A comment on The Evolution of Intelligence – from Neural Nets to Language. says:
I believe it is time we consider Post Neural Networks models, to overcome limitations of the NN model in such applications as natural language
I suspect that this was meant to be a criticism - but I agree (in the same general terms as the original comment) with the sentiment.
Part of the problem relates to terminology, the fact that I have been out of academic circles for over 20 years, and at 73 and with no east library access I am not in a position to absorb all the research in all area relating to the brain, its evolution, language, etc. carried out since I retired. As a result I will occasionally use words in a common sense "everyday" use when they also have specialist meaning to experts in one field or another.
As far as terminology goes I have used the word neural net to mean the network of neurons in the brain - and not specifically some artificial intelligence research mathematical model. There can be little doubt that the brain contains a network of neurons connecting the nerve cells - and they apparently play an important function in how the brain works - and I am sure we couldn't speak if all the neurons were suddenly removed. Thus any model of language MUST, in some way or another, depend on understanding how the neurons and nerve cells in the brain work.

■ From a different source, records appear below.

-- ==== Sys2Proof/Machine/CmdHost.lean ====
section
/-! DEFINITION. The meanings of the commands of the PCI Express endpoint and the host rings (R127..R166). -/
namespace Sys2Proof.Machine
open Sys2Proof Sys2Proof.Reg

/-- FLR: A Function Level Reset resets the endpoint and the host rings only (R129, R138, R162). -/
def execFlr (s : State) : Host.Outcome State Fault Refusal :=
  .next (s.runAwake true (fun _ d => flr d))

/-- LINK_LOST: Loss of the PCI Express link acts on the endpoint and rings only and sets LINK_LOST (R129). -/
def execLinkLost (t : Nat) (s : State) : Host.Outcome State Fault Refusal :=
  .next (s.runAwake true (fun _ d => linkLost (clockToNs t d)))

/-- BUS_MASTER_ENABLE_CHANGE: Clearing Bus Master Enable pauses every RUNNING ring; setting it resumes them (R130, R162). -/
def execBusMasterEnableChange (x : PciControl) (enable : Bool) (fnMask : Bool) (acc : Bool) (s : State) :
    Host.Outcome State Fault Refusal :=
  .next (s.runAwake acc (fun _ d => busMaster x.bme enable fnMask { d.hif.space with d3hot := x.d3hot, mps := x.mps.val, mrrs := x.mrrs.val } d))

/-- SQ_TAIL: An SQ_TAIL doorbell stores the tail and starts fetching, or halts the ring with BAD_DOORBELL, or is discarded on
a disabled ring (R134, R135, R136, R152, R162, R163, R511). -/
def execSqTail (r : Fin 64) (v : Word) (acc : Bool) (s : State) : Host.Outcome State Fault Refusal :=
  .next (s.runFor .host acc (fun _ d => bell r.val false v d))

/-- CQ_HEAD: A CQ_HEAD doorbell tells the device which CQ entries the host has read, freeing room in the CQ (R134, R136,
R139). -/
def execCqHead (r : Fin 64) (v : Word) (acc : Bool) (s : State) : Host.Outcome State Fault Refusal :=
  .next (s.runFor .host acc (fun _ d => bell r.val true v d))

/-- DESCRIPTOR_FETCH: The device fetches descriptors up to 16 ahead of the oldest uncompleted one (R135, R138, R139, R141,
R151, R162, R163). -/
def execDescriptorFetch (r : Fin 64) (x : HostRead (List Byte)) (acc : Bool) (s : State) : Host.Outcome State Fault Refusal :=
  .next (s.runAwake acc (fun _ d => descFetch r.val x d))

/-- NOP: Descriptor NOP does nothing and completes with RESULT 0 (R142, R147, R148, R149, R150, R159). -/
def execNop (r : Fin 64) (acc : Bool) (s : State) : Host.Outcome State Fault Refusal :=
  .next (s.runAwake acc (fun _ d => descNop r.val d))

/-- REG_WRITE_LIST: Descriptor REG_WRITE_LIST writes offset-value pairs in order and stops at the first refused write (R142,
R143, R147, R148, R149, R150, R159, R163). -/
def execRegWriteList (r : Fin 64) (x : HostRead (List Byte)) (acc : Bool) (s : State) : Host.Outcome State Fault Refusal :=
  .next (s.runAwake acc (fun mem d => descWriteList mem r.val x d))

/-- REG_READ_LIST: Descriptor REG_READ_LIST reads the listed registers and writes the values to host memory (R142, R147, R148,
R149, R150, R159). -/
def execRegReadList (r : Fin 64) (x : ListRead) (acc : Bool) (s : State) : Host.Outcome State Fault Refusal :=
  .next (s.runAwake acc (fun _ d => descReadList r.val x.list x.ecc d))

/-- MEM_WRITE: Descriptor MEM_WRITE copies bytes from host memory to a permitted core address range (R50, R142, R144, R147,
R148, R149, R150, R159, R163). -/
def execMemWrite (r : Fin 64) (x : HostRead (List Byte)) (acc : Bool) (s : State) : Host.Outcome State Fault Refusal :=
  .next (s.runAwake acc (fun _ d => descMemWrite r.val x d))

/-- MEM_READ: Descriptor MEM_READ copies bytes from a permitted core address range to host memory (R142, R144, R147, R148,
R149, R150, R159, R163). -/
def execMemRead (r : Fin 64) (ecc : Ecc) (acc : Bool) (s : State) : Host.Outcome State Fault Refusal :=
  .next (s.runAwake acc (fun mem d => descMemRead mem r.val ecc d))

/-- FENCE: Descriptor FENCE waits for earlier descriptors of its scope and, with LIVE, for the next COMMIT instant (R142,
R147, R148, R149, R150, R152, R153, R154, R159). -/
def execFence (r : Fin 64) (acc : Bool) (s : State) : Host.Outcome State Fault Refusal :=
  .next (s.runAwake acc (fun _ d => descFence r.val d))

/-- CFG_CMD: Descriptor CFG_CMD runs a CFG_CTRL command to its end and reports CFG_FAULT (R142, R145, R147, R148, R149, R150,
R159, R163). -/
def execCfgCmd (r : Fin 64) (acc : Bool) (s : State) : Host.Outcome State Fault Refusal :=
  .next (s.runAwake acc (fun mem d => descCfg mem r.val d))

/-- WORK_SUBMIT: Descriptor WORK_SUBMIT submits a work item to the scheduler and completes on its acceptance or refusal (R142,
R146, R147, R148, R149, R150, R159, R163, R393, R394, R395). -/
def execWorkSubmit (r : Fin 64) (x : HostRead (List Byte)) (acc : Bool) (s : State) : Host.Outcome State Fault Refusal :=
  .next (s.runAwake acc (fun _ d => descSubmit r.val x d))

/-- RX_BUFFER: Descriptor RX_BUFFER posts a buffer for the streaming ring's producer (R142, R147, R148, R149, R150, R156,
R157, R159, R384). -/
def execRxBuffer (r : Fin 64) (acc : Bool) (s : State) : Host.Outcome State Fault Refusal :=
  .next (s.runAwake acc (fun _ d => descRxBuffer r.val d))

/-- ETH_TX: Descriptor ETH_TX sends a frame through the management MAC (R142, R147, R148, R149, R150, R158, R159, R163, R181).
-/
def execEthTx (r : Fin 64) (x : HostRead (List Byte)) (acc : Bool) (s : State) : Host.Outcome State Fault Refusal :=
  .next (s.runAwake acc (fun _ d => descEthTx r.val x d))

/-- PARTIAL_BUFFER_FLUSH: A partly filled streaming buffer is completed with PARTIAL when no record has arrived for FLUSH_US
µs (R156). -/
def execPartialBufferFlush (r : Fin 64) (acc : Bool) (s : State) : Host.Outcome State Fault Refusal :=
  .next (s.runAwake acc (fun _ d => bufferFlush r.val d))

/-- MGMT_FRAME_RECEIVE: The management MAC receives an Ethernet frame into the next posted buffer of the NET ring (R157, R158,
R185). -/
def execMgmtFrameReceive (bytes : List Byte) (acc : Bool) (t : Nat) (s : State) : Host.Outcome State Fault Refusal :=
  .next (s.runAwake acc (fun _ d => streamFrame bytes (clockToNs t d)))

/-- COALESCING_TIMEOUT: The oldest unsignalled CQ entry reaches TIME_US µs and the ring signals its MSI-X vector (R159). -/
def execCoalescingTimeout (r : Fin 64) (s : State) : Host.Outcome State Fault Refusal :=
  .next (s.runAwake true (fun _ d => coalesce r.val d))

/-- MSIX_VECTOR_UNMASK: Unmasking a vector with its pending bit set sends the message (R160). -/
def execMsixVectorUnmask (m : Master) (n : Fin 256) (s : State) : Host.Outcome State Fault Refusal :=
  .next (s.runFor m true (fun mem d => regPut mem m (HIF_MSIX_CTRL n.val) 0 d))

/-- RING_ENABLE: HIF_RINGr_CTRL ENABLE moves a DISABLED ring to RUNNING, or leaves it DISABLED with BAD_CFG (R132, R140, R155,
R162). -/
def execRingEnable (m : Master) (r : Fin 64) (acc : Bool) (s : State) : Host.Outcome State Fault Refusal :=
  .next (s.runFor m acc (fun mem d => regPut mem m (HIF_RING_CTRL r.val) (fset 0 HIF_RING_CTRL_CMD 1) d))

/-- RING_DISABLE: HIF_RINGr_CTRL DISABLE moves a RUNNING ring to DRAINING (R162). -/
def execRingDisable (m : Master) (r : Fin 64) (acc : Bool) (s : State) : Host.Outcome State Fault Refusal :=
  .next (s.runFor m acc (fun mem d => regPut mem m (HIF_RING_CTRL r.val) (fset 0 HIF_RING_CTRL_CMD 2) d))

/-- RING_RESUME: HIF_RINGr_CTRL RESUME restarts a HALTED ring from IDX.SQ_HEAD (R162, R164). -/
def execRingResume (m : Master) (r : Fin 64) (acc : Bool) (s : State) : Host.Outcome State Fault Refusal :=
  .next (s.runFor m acc (fun mem d => regPut mem m (HIF_RING_CTRL r.val) (fset 0 HIF_RING_CTRL_CMD 3) d))

/-- RING_RESET: HIF_RINGr_CTRL RESET clears the indices, stored doorbells and PHASE of a HALTED or DISABLED ring (R140, R162).
-/
def execRingReset (m : Master) (r : Fin 64) (acc : Bool) (s : State) : Host.Outcome State Fault Refusal :=
  .next (s.runFor m acc (fun mem d => regPut mem m (HIF_RING_CTRL r.val) (fset 0 HIF_RING_CTRL_CMD 4) d))

/-- SQ_HEAD_WRITE: A write to IDX.SQ_HEAD takes effect only while the ring is HALTED and otherwise sets CFG_WR_ACTIVE (R165).
-/
def execSqHeadWrite (m : Master) (r : Fin 64) (v : Word) (s : State) : Host.Outcome State Fault Refusal :=
  .next (s.runFor m true (fun mem d => regPut mem m (HIF_RING_IDX r.val) v d))

/-- RING_CONFIG_WRITE: A write to a ring's base or CFG register is discarded with CFG_WR_ACTIVE unless the ring is DISABLED
(R166). -/
def execRingConfigWrite (m : Master) (off : Nat) (v : Word) (s : State) : Host.Outcome State Fault Refusal :=
  .next (s.runFor m true (fun mem d => regPut mem m off v d))

/-- LINK_UP: The PCI Express link comes up or returns to L0, which sets HIF_LINK.UP, ends a WAKE_N assertion and can refuse a
LULL or CALM entry with LINK (R509, R513). -/
def execLinkUp (x : LinkRate) (pm : Fin 4) (s : State) : Host.Outcome State Fault Refusal :=
  .next (s.run (fun _ d => linkUp x.speed.val x.width.val pm.val d))

/-- PERST_N_DEASSERT: PERST_N going high releases the PCI Express endpoint from reset (R65). -/
def execPerstNDeassert (t : Nat) (s : State) : Host.Outcome State Fault Refusal :=
  .next (s.run (fun _ d => perstHigh (clockToNs t d)))

end Sys2Proof.Machine
end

One must also consider the problem of models in general and what they can and cannot do. As someone who graduated as a chemist, and did a Ph.D. relating to theoretical chemistry I am well aware that for some tasks you need multiple models. When I cook a meal I do not, for example, try to explain what is happening in terms of wave functions.
If we want to relate what the neurons are doing with natural language we need suitable models. If you ask whether a typical Artificial Intelligence Neural Net model could directly support natural language you are asking a question (in modelling terms) of whether one could use quantum mechanics to predict which sperm will fertilize an egg or whether a stored program computer's central processor could run a major air traffic control system without intervening software.
What I am saying is that if you are to relate what happens at the neuron level with the works of Shakespeare you will need intermediate models. Modern stored program computers work because they invoke a onion shell of models (called programs) between the electronic and the what the user actually sees and does at the keyboard.
So the question we need to ask is not "Can we go directly from a neural net to natural language?" - but rather "What intermediate models do we need to introduce to bridge the gap?" CODIL was designed as a "white box" information processing tool to help people with a range of potentially open-ended tasks - and while it was not taken up commercially it has been demonstrated to be potentially very powerful. Because funding was not obtained to allow the research to continue it could well be able to support a natural language system. What I realised when I decided to pop my head up from retirement was that its architecture was compatible with at least some ideas about neural nets.
While I would be the first to agree that it may well not be THE ANSWER it at least looks as if it could provide the basis of a "first attempt" modelling of the brain's equivalent to a stored program computer's symbolic assembly language.
If this is what Post-Neural Research is looking for we are in 100% agreement.